Exercise details.
Within the listing below, please show every line carrying the string "setWidth".

------------

/-- R59: cause 0x03 of one field: an unused field that is not `0x1FF`, or an E bit where no full or empty register
is named. -/
def fieldReserved (r : Role) (o : Opd) (e : Bool) : Bool :=
  if r.used then e && (match o with | .v _ | .l _ | .t _ => r.pred | _ => true) else o != .z || e
/-- R59: the destination has no E bit; cause 0x03 only for an unused field. -/
def destReserved (r : Role) (o : Opd) : Bool := !r.used && o != .z
/-- R59: cause 0x06 of one field. -/
def fieldKind (sh : Shape) (dest : Bool) (r : Role) (o : Opd) : Bool :=
  if !r.used then false
  else if r.pred then (match o with | .p n => decide (sh.preds ≤ n.toNat) | _ => true)
  else match o with
    | .v n => r.v == 0 || n.toNat % r.al != 0 || decide (sh.regs < n.toNat + r.v)
    | .l n => !r.l || decide (sh.links ≤ n.toNat)
    | .s n => !r.s || n.toNat % r.sAl != 0 || (dest && sh.width == 0)
    | .t n => !r.t || decide (sh.tiles ≤ n.toNat)
    | .k _ => !r.k
    | .z => !r.z
    | .p _ => true
/-- R62: an immediate that does not fit its operand type. -/
def immReserved (t : Ty) (x : Word) : Bool :=
  match t with
  | .s8 => (x.setWidth 8).signExtend 32 != x
  | .s16 => (x.setWidth 16).signExtend 32 != x
  | .n8 => (x.setWidth 8).setWidth 32 != x
  | .n16 | .f16 | .bf16 => (x.setWidth 16).setWidth 32 != x
  | _ => false
/-- The type the immediate of an instruction is read as; `.n32` for shift counts and the like (R98, R136). -/
def immTy : Instr → Ty
  | .add t _ _ | .sub t _ _ | .min t _ _ | .max t _ _ | .abs t _ _ | .neg t _ _ | .and t _ _ | .or t _ _ | .xor t _ _
  | .andn t _ _ | .not t _ _ | .mov t _ _ | .mul t _ _ | .mulh t _ _ | .mad t _ _ | .popc t _ _ | .clz t _ _ | .ctz t _ _
  | .brev t _ _ | .cmp t _ _ | .sel t _ | .fadd t _ _ | .fsub t _ _ | .fmul t _ _ | .fma t _ _ | .fmin t _ | .fmax t _
  | .fdiv t _ _ | .fsqrt t _ _ | .fcmp t _ _ | .fsel t _ | .fclass t _ | .frcp t _ _ | .frsq t _ _ | .fexp2 t _ _
  | .flog2 t _ _ | .frnd t _ _ | .fsin t _ _ | .fcos t _ _ => t
  | _ => .n32
/-- Whether the length of the instruction fits its immediate: format I has one, the others none. -/
def immFits (r : Raw) (f : Fields) : Bool := f.imm.isSome == (r.len == 1 && r.op != 1)
/-- R90: the ORD values an instruction allows. -/
def ordLegal : Instr → Bool
  | .ldp _ _ m _ | .stp _ _ m _ | .ldd _ m _ | .std _ m _ | .pfg m _ | .pfgLlc m _ | .swinit m _ | .swarrive m _ | .swait m _ =>
    m.ord == .plain
  | .lds _ _ m _ | .ldv _ _ m _ | .ldg _ _ m _ | .ldf _ _ m _ => m.ord == .plain || m.ord == .acq
  | .sts _ _ m _ | .stv _ _ m _ | .stg _ _ m _ | .stf _ _ m _ => m.ord == .plain || m.ord == .rel
  | _ => true
/-- R63: the scale of format M. -/
def scaleLegal : Instr → Bool
  | .ldp _ _ m _ | .stp _ _ m _ | .ldd _ m _ | .std _ m _ | .pfg m _ | .pfgLlc m _ | .swinit m _ | .swarrive m _ | .swait m _
  | .lds _ _ m _ | .ldv _ _ m _ | .ldg _ _ m _ | .ldf _ _ m _ | .sts _ _ m _ | .stv _ _ m _ | .stg _ _ m _ | .stf _ _ m _
  | .atms _ _ m _ | .atmv _ _ m _ | .atmg _ _ m _ | .atmf _ _ m _ => decide (m.scale.toNat ≤ 4)
  | _ => true
/-- The remaining cause-0x03 rules: R129 (a link producer has RMODE 000), R204 (control register numbers), R214 (KIND),
R217 (n). -/
def restReserved : Instr → Bool
  | .fadd _ rm f | .fsub _ rm f | .fmul _ rm f | .fma _ rm f | .fdiv _ rm f | .fsqrt _ rm f =>
    rm != .ctl && (match f.d with | .l _ => true | _ => false)
  | .csrr num _ => !csrExists num.toNat
  | .csrw num _ => !csrExists num.toNat || !csrWritable num.toNat
  | .lrd kind _ | .lwr kind _ => decide (5 ≤ kind.toNat)
  | .lcpy n _ => n == 0 || decide (17 ≤ n.toNat)
  | _ => false
/-- R129: two fields that name one link. -/
def linkTwice (f : Fields) : Bool :=
  let isL : Opd → Bool := fun o => match o with | .l _ => true | _ => false
  (isL f.a && (f.a == f.b || f.a == f.c || f.a == f.d)) || (isL f.b && (f.b == f.c || f.b == f.d)) || (isL f.c && f.c == f.d)
/-- The remaining cause-0x06 rules: R109 (a group at or above `.preds`), R204 (`tcfgN`), R217 (width-free `lcpy`), R121
with R122 (the mask pair of width 128 is checked by its role). -/
def restKind (sh : Shape) : Instr → Bool
  | .ppack g _ | .punpack g _ => decide (sh.preds ≤ 32 * g.toNat)
  | .csrr num _ | .csrw num _ => decide (0x100 ≤ num.toNat) && decide (sh.tiles ≤ num.toNat - 0x100)
  | .lcpy _ _ => sh.width == 0
  | _ => false
/-- R59: the guard predicate lies below `.preds`. -/
def guardKind (sh : Shape) : Guard → Bool
  | .always => false
  | .pred n _ => decide (sh.preds ≤ n.toNat)
/-- R60. -/
def guardReserved : Guard → Bool
  | .always => false
  | .pred n _ => decide (96 ≤ n.toNat)

/-- The checks of an instruction of one header, in the order of R68 after the boundary check. -/
def checkOne (sh : Shape) (i : Instr) (r : Raw) (f : Fields) : Option Cause :=
  let q := roles sh i
  if !lenLegal r.op.toNat r.len.toNat || (sh.width == 0 && crossLaneOp r.op.toNat) then some .opcode
  else if !fnLegal r.op.toNat r.len.toNat r.fn.toNat (r.ext.extractLsb' 0 8).toNat then some .function
  else if guardReserved f.g || destReserved q.d f.d || fieldReserved q.a f.a (f.e.getLsbD 0)
      || fieldReserved q.b f.b (f.e.getLsbD 1) || fieldReserved q.c f.c (f.e.getLsbD 2) || !immFits r f
      || (match f.imm with | some x => immReserved (immTy i) x | none => false)
      || !ordLegal i || !scaleLegal i || restReserved i then some .reserved
  else if guardKind sh f.g || fieldKind sh true q.d f.d || fieldKind sh false q.a f.a || fieldKind sh false q.b f.b
      || fieldKind sh false q.c f.c || linkTwice f || restKind sh i then some .kind
  else none

/-! ### The pair word: R65 to R67, R92 -/

/-- The N-format word that a half reduces, its unused fields at `0x1FF` (R65). -/
def PairHalf.rawAll (h : PairHalf) : Raw :=
  { len := 0, op := h.op, gp := h.g.code.1, gn := h.g.code.2, d := h.d.setWidth 9, a := h.a.setWidth 9, b := h.b.setWidth 9
    c := h.c.setWidth 9, e := h.e, fn := h.fn, ext := 0 }
/-- The instruction of a half with all four fields as `v` registers. -/
def PairHalf.full (h : PairHalf) : Option Instr :=
  h.rawAll.instr ⟨h.g, h.e, .v h.d, .v h.a, .v h.b, .v h.c, none⟩
/-- The roles of a half (its shape is never width-dependent: no cross-lane operation is pairable). -/
def PairHalf.roles (h : PairHalf) : FieldRoles :=
  match h.full with
  | some i => Sys2Proof.roles ⟨0, 0, 0, 0, 0, 0, 0, 0, 0⟩ i
  | none => ⟨.none, .none, .none, .none⟩
/-- The N-format instruction a half reduces: its unused fields become `0x1FF` (R65). -/
def PairHalf.instr (h : PairHalf) : Option Instr :=
  let q := h.roles
  h.rawAll.instr ⟨h.g, h.e, .v h.d, if q.a.used then .v h.a else .z, if q.b.used then .v h.b else .z,
    if q.c.used then .v h.c else .z, none⟩
/-- R65: an unused source holds the half's own destination and its E bit is 0. -/
def PairHalf.reserved (h : PairHalf) : Bool :=
  let q := h.roles
  guardReserved h.g || (!q.a.used && (h.a != h.d || h.e.getLsbD 0)) || (!q.b.used && (h.b != h.d || h.e.getLsbD 1))
    || (!q.c.used && (h.c != h.d || h.e.getLsbD 2))
/-- R59 for a half. -/
def PairHalf.kind (sh : Shape) (h : PairHalf) : Bool :=
  let q := h.roles
  guardKind sh h.g || fieldKind sh true q.d (.v h.d) || fieldKind sh false q.a (.v h.a) || fieldKind sh false q.b (.v h.b)
    || fieldKind sh false q.c (.v h.c)
/-- R66: the pipe of a pairable opcode. -/
def pipeOf (op : Nat) : Nat := if op < 0x20 then 0 else if op < 0x30 then 1 else if op < 0x60 then 2 else 3
/-- R66 condition 2: 32-bit elements. -/
def pairTy (fn : BitVec 7) : Bool :=
  match Ty.ofCode (fn.extractLsb' 3 4) with
  | .s32 | .n32 | .b32 | .f32 | .f16x2 | .bf16x2 => true
  | _ => false
/-- The used sources of a half, as register numbers. -/
def PairHalf.sources (h : PairHalf) : List Nat :=
  let q := h.roles
  (if q.a.used then [h.a.toNat] else []) ++ (if q.b.used then [h.b.toNat] else []) ++ (if q.c.used then [h.c.toNat] else [])
/-- R66 conditions 2 to 6, for two pairable halves. -/
def pairLegal (x y : PairHalf) : Bool :=
  let fx := decide (0x50 ≤ x.op.toNat)
  let fy := decide (0x50 ≤ y.op.toNat)
  let src := (x.sources ++ y.sources).dedup
  pairTy x.fn && pairTy y.fn && (pipeOf x.op.toNat != pipeOf y.op.toNat || fx != fy)
    && x.d.toNat % 4 != y.d.toNat % 4
    && decide (src.length ≤ 3) && decide ((src.map (· % 4)).Nodup)
/-- R66, R68: the checks of a pair word, in the order of R68. In a width-free kernel a half with a cross-lane opcode gives cause 0x01,
as R83 says of those opcodes, and not the 0x04 of an assigned half that is not pairable (DESIGN CHOICE, log entry 145). -/
def checkPair (sh : Shape) (x y : PairHalf) : Option Cause :=
  let px := pairable x.op.toNat
  let py := pairable y.op.toNat
  if !opAssigned x.op.toNat || !opAssigned y.op.toNat || (sh.width == 0 && (crossLaneOp x.op.toNat || crossLaneOp y.op.toNat)) then
    some .opcode
  else if (px && !fnLegal x.op.toNat 0 x.fn.toNat 0) || (py && !fnLegal y.op.toNat 0 y.fn.toNat 0) then some .function
  else if (px && x.reserved) || (py && y.reserved) then some .reserved
  else if (px && x.kind sh) || (py && y.kind sh) then some .kind
  else if !px || !py || !pairLegal x y then some .pairing
  else none
/-- R65: the bits of a half, from bit 2 of the word on (OP, GP, GN, D, A, B, C, E, FN). -/
def PairHalf.bits (h : PairHalf) : BitVec 58 :=
  h.fn ++ h.e ++ h.c ++ h.b ++ h.a ++ h.d ++ BitVec.ofBool h.g.code.2 ++ h.g.code.1 ++ h.op
/-- R65. -/
def PairHalf.ofBits (x : BitVec 58) : Option PairHalf :=
  match Guard.ofCode (x.extractLsb' 8 7) (x.getLsbD 15) with
  | some g => some ⟨g, x.extractLsb' 0 8, x.extractLsb' 51 7, x.extractLsb' 48 3, x.extractLsb' 16 8, x.extractLsb' 24 8,
      x.extractLsb' 32 8, x.extractLsb' 40 8⟩
  | none => none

------------

Written reply.
  | .s8 => (x.setWidth 8).signExtend 32 != x
  | .s16 => (x.setWidth 16).signExtend 32 != x
  | .n8 => (x.setWidth 8).setWidth 32 != x
  | .n16 | .f16 | .bf16 => (x.setWidth 16).setWidth 32 != x
  { len := 0, op := h.op, gp := h.g.code.1, gn := h.g.code.2, d := h.d.setWidth 9, a := h.a.setWidth 9, b := h.b.setWidth 9
    c := h.c.setWidth 9, e := h.e, fn := h.fn, ext := 0 }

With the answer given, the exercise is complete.